Furthermore, based on levels of benefits established above (Figure 2), the optimal per capita lowest income per year translates to less than $0.50 per day, whereas the international poverty threshold stands at US$1.25 per day [53]. These findings agree with the assertion that high numbers of people in sub-Saharan Africa and those surrounding protected areas live in poverty [54, 55]. What is even more worrying is that recent statistics show Sub Saharan Africa worsening in absolute poverty measures, whereas other developing regions show marked improvement [56, 57]. Given the herbivore and human densities in areas surrounding parks, associated with uncertainty in annual rainfall caused by climate change, we can only expect the welfare of inhabitants to continue to show a spiral decline.

Finally, interest in studying the spatial configuration of land uses in southeastern low veld was driven by the need to understand land use conflicts between conservation and local people. We argue that people need to utilize resources in crown lands, but their exploitation of this resource should not allow mixing of land uses, especially between livestock and wildlife because of disease transfer, hence a spatial configuration that separates these land uses becomes important. The spatial configuration that was found to be optimal in this study is the one where the park increases to between 11 and 12 km. At park increase of 11 to 12 km is where the increasing lowest income meets the decreasing expected income (Figure 2a to c).

Implications for conservation

The results of the model that we present in this paper show that an extension of the park will result in a decline in expected income and an increase in the lowest income which people get during dry years in the absence of irrigated agriculture.

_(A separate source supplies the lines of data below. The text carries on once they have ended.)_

/-! The PARTITION section (R381). -/

def secPart (sec : List Nat) : Nat := sec.getD 0 0 % 8
def secFlags (sec : List Nat) : Nat := sec.getD 1 0
def secPacks (sec : List Nat) : Nat := imgField sec 2 2
def secStacks (sec : List Nat) : Nat := imgField sec 4 2
def secShare (sec : List Nat) : Nat := sec.getD 6 0
def secJdom (sec : List Nat) : Nat := imgField sec 8 4
def secNdom (sec : List Nat) : Nat := sec.getD 0x13 0
def secDom (sec : List Nat) (k : Nat) : Nat := imgField sec (0x14 + 2 * k) 2
def secRange (sec : List Nat) (p : Nat) : Nat := imgField sec (0x30 + 4 * p) 4

/-- The sections of an image of kind 1 or 2 up to its LENGTH (R380): type, reserved bytes and body. None when they do not
fill the image exactly. -/
def sectionsOf : Nat → List Nat → Option (List (Nat × Nat × List Nat))
  | 0, bs => if bs.isEmpty then some [] else none
  | fuel + 1, bs =>
    if bs.isEmpty then some []
    else if bs.length < 8 then none
    else
      let n := imgField bs 4 4
      if bs.length < 8 + n then none
      else (sectionsOf fuel (bs.drop (8 + n))).map (fun r => (imgField bs 0 2, imgField bs 2 2, slice bs 8 n) :: r)

def imgSections (bs : List Nat) : Option (List (Nat × Nat × List Nat)) :=
  sectionsOf 1000 ((bs.take (imgLength bs)).drop 64)

/-- The bodies of the sections of one type. -/
def bodiesOf (ss : List (Nat × Nat × List Nat)) (ty : Nat) : List (List Nat) :=
  (ss.filter (fun x => x.1 == ty)).map (fun x => x.2.2)

def zeros (bs : List Nat) : Bool := bs.all (fun b => b == 0)

/-- Are the reserved fields of a section 0 (R381). -/
def sectionReserved (x : Nat × Nat × List Nat) : Bool :=
  let b := x.2.2
  x.2.1 == 0 &&
    (match x.1, b.length with
     | 1, 16 => imgField b 0 4 / 2 ^ 21 == 0 && zeros (b.drop 4)
     | 2, 8 => b.all (fun v => decide (v < 128))
     | 3, 112 =>
       decide (b.getD 0 0 < 8) && decide (secFlags b < 16) && decide (secStacks b < 4096) && b.getD 7 0 == 0 &&
         decide (secJdom b < 2 ^ 28) && zeros (slice b 0x2C 4) &&
         (List.range 12).all (fun k => decide (k < secNdom b) || secDom b k == 0) &&
         (List.range 16).all (fun p => bitsAt (secRange b p) 15 10 == 0 && bitsAt (secRange b p) 30 26 == 0)
     | _, _ => true)

/-- A partition request without packs and stacks asks for teardown (R442). -/
def isTeardown (sec : List Nat) : Bool := secPacks sec == 0 && secStacks sec == 0

/-- The Header row of R382, with the checks of R442. -/
def headerOk (bs : List Nat) (kind : Nat) : Bool :=
  imgMagic bs == 0x54485347 && imgFormat bs == 1 && imgKind bs == kind && imgCrcOk bs && imgReservedOk bs &&
    imgOvid bs == 0 && imgOflags bs == 0 && imgPhid bs == 0 && (kind == 2 || imgPart bs == 0) &&
    (match imgSections bs with
     | none => false
     | some ss =>
       ss.length == imgCount bs && ss.all sectionReserved &&
         (kind == 1 || (bodiesOf ss 3).length != 1 || (bodiesOf ss 3).all (fun sec =>
           sec.length != 112 ||
             (imgPart bs == secPart sec && (!(isTeardown sec) || zeros (sec.drop 1))))))
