/-- A write of a sensor's configuration: its window fills again with the first new sample (R524). -/
def setScfg (s : State) (i v : Nat) : State :=
  let b := shpBase
  let s := ((s.wr b (SHP_SCFG.RATE i) v).wr b (SHP_SCFG.NLOG2 i) (v / 4)).wr b (SHP_SCFG.DIR i) (v / 32)
  let s := (s.wr b (SHP_SCFG.ACT i) (v / 64)).wr b (SHP_SCFG.TLVL i) (v / 1024)
  let s := (s.wr b (SHP_SCFG.HI i) (v / 2 ^ 32)).wr b (SHP_SCFG.LO i) (v / 2 ^ 48)
  { s with shp := { s.shp with win := tdel s.shp.win i } }

/-- The analog trip of the always-on island (R527, R528). -/
def analogTrip (s : State) : State :=
  if s.rd shpBase SHP_STATE.PSTATE = 0 ∧ !s.shp.off then shutdown s 3 0 else s

/-! The device-level Leash (R529). -/

/-- Has a timer reached LIMIT in D0, a warm reset included (R519): values below 10 ms act as 10. -/
def State.beatLate (s : State) (beat : Nat) : Bool :=
  s.rd shpBase SHP_STATE.PSTATE == 0 && !s.shp.failed && !s.shp.off && !s.shp.rom && s.kn.fwState != 3 && decide (beat + usUnits (1000 * max 10 (s.rd shpBase SHP_LEASH.LIMIT)) ≤ s.clock)

/-- The partitions that are active. -/
def State.activeParts (s : State) : List Nat := (List.range 8).filter s.active

/-- A record to the device buffer and to the ring of every partition. -/
def raiseAll (s : State) (e : Ev) (d : EvData) : State :=
  let (code, sev, _) := evInfo e
  let s := devPut s (evRecord e 0xFF s.ns d)
  forEach s.activeParts s (fun s k => partPut s k code sev (evRecord e k s.ns d))

/-- A Howl of every partition that the Leash or a bridge starts. -/
def howlAll (s : State) (cause writer : Nat) : State := forEach s.activeParts s (fun s k => startHowl s k cause writer 0)

/-- HALT in every queue. -/
def haltAll (s : State) : State :=
  forEach (List.range 16) s (fun s p => forEach (s.packQueues p) s setHalt)

def leashFired (s : State) (cause : Nat) : State := (s.wr shpBase SHP_LEASH.FIRED 1).wr shpBase SHP_LEASH.CAUSE cause

/-- The Kennel timer reaches LIMIT. -/
def deviceLeashKnl (s : State) (code : Boot) : State :=
  if s.shp.knlLive && s.bit shpBase SHP_LEASH.KNL_EN && s.beatLate s.shp.knlBeat then
    let s := leashFired { s with shp := { s.shp with knlLive := false } } 1
    let s := raiseEv s .shpLeash none { subj := 1 }
    let s := howlAll s 3 1
    if s.bit shpBase SHP_LEASH.KRESET then
      powerOn ((forEach s.activeParts s howlDone).wr shpBase SHP_STATE.LAST 7) code
    else s
  else s

/-- The host timer reaches LIMIT. -/
def deviceLeashHost (s : State) : State :=
  if s.shp.hostLive && s.bit shpBase SHP_LEASH.HOST_EN && s.beatLate s.shp.hostBeat then
    let s := leashFired { s with shp := { s.shp with hostLive := false } } 2
    let s := raiseAll s .shpLeash { subj := 2 }
    haltAll (howlAll s 3 1)
  else s

def hostBeat (s : State) : State := { s with shp := { s.shp with hostBeat := s.clock, hostLive := true } }
def kennelBeat (s : State) : State := { s with shp := { s.shp with knlBeat := s.clock, knlLive := true } }

/-! Bridge failure (R25, R538). -/

/-- Is a channel of a bridge in use: a data channel that no spare replaces, or a spare that replaces one (R25). Spare 27 takes the
place of the first channel that failed at training and spare 28 that of the second, and an idle spare that fails takes no bridge
out (DESIGN CHOICE, log 142). -/
def State.chanUsed (s : State) (b ch : Nat) : Bool :=
  let l := tgetD s.bridgeSp b []
  if ch < 27 then !l.contains ch
  else decide (ch < 29) && !l.contains ch && decide (ch - 27 < (l.filter (fun c => decide (c < 27))).length +
    (if ch = 28 && l.contains 27 then 1 else 0))

/-- A channel that is in use fails: its whole bridge leaves service (R25). -/
def bridgeFail (s : State) (b ch : Nat) : State :=
  if 4 ≤ b ∨ !s.live ∨ bitAt s.bridges b ∨ !(s.chanUsed b ch) then s
  else
    let s := { s with bridges := s.bridges + 2 ^ b, bridgeCh := tset s.bridgeCh b ch }
    let s := raiseAll s .bridgeFail { subj := b, detail := ch }
    howlAll (haltAll s) 4 0

/-! The end of a mailbox command and of an activation window (R456, R509). -/

/-- The resets that an activation window deferred. -/
def runDeferred (s : State) : State :=
  if s.kn.fwState = 3 then s
  else
    let ps := s.kn.deferParts
    let w := s.kn.deferWarm
    let code := s.kn.deferCode
    let s := { s with kn := { s.kn with deferWarm := false, deferCode := {}, deferParts := [] } }
    if w then
      let s := warmBegin s
      if s.shp.perst then s else warmEnd s code
    else forEach (ps.filter s.active) s partReset

/-- KNL_DONE. -/
def knlDone (s : State) : State := runDeferred (mbFinish s)

/-! The clock. -/

/-- The clock tick that a step makes while no command waits: one NCLK (R419, R518, R520). -/
def tick (s : State) : State :=
  let s' := settleDoze (if s.live then tickLive s else s)
  { s' with clock := s.clock + 3 }

end Sys2Proof.Machine
end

Wildlife income has potential to offer insurance to local people during droughts to compensate for losses in expected income from livestock. There was an overall decline in expected income with the addition of wildlife plots with or without irrigated agriculture added to the model. Possible reasons include high costs of exploiting the wildlife resource and a small fraction of wildlife revenues received by households and communities. In order to search for sustainable solutions in areas such as the southeastern low veld of Zimbabwe, it is important to be aware that the current human population and livestock densities are far above sustainable levels. Our results therefore suggest that current and future efforts to conserve biodiversity are doomed to fail if no efforts are made to decongest areas surrounding parks with high densities of human and herbivore populations, and to let local households earn more revenues from wildlife.

These results provide evidence to policy makers that rainfall variability is one of the strongest justifications for adopting wildlife and other natural resource-based land uses as an alternative and sustainable strategy for social and economic betterment [53]. This notion has also promoted recent conservation development paradigms called Transfrontier Conservation Areas (TFCAs) or mega-parks that cross international borders [58]. The rationale is that adding wildlife conservation as a land use could diversify and consequently reduce risk [12]. Results from this study have shown that such initiatives (TFCAs) may improve the livelihoods of those living around them, particularly their ability to cope with drought risk, depending on the profitability of irrigated agriculture. Policy makers should also look into ways of controlling livestock and human densities surrounding parks if the goal is sustainable natural resources management. The general approach taken in this study contributes to an understanding of how people can balance conservation against development objectives in systems that show strong variability in rainfall.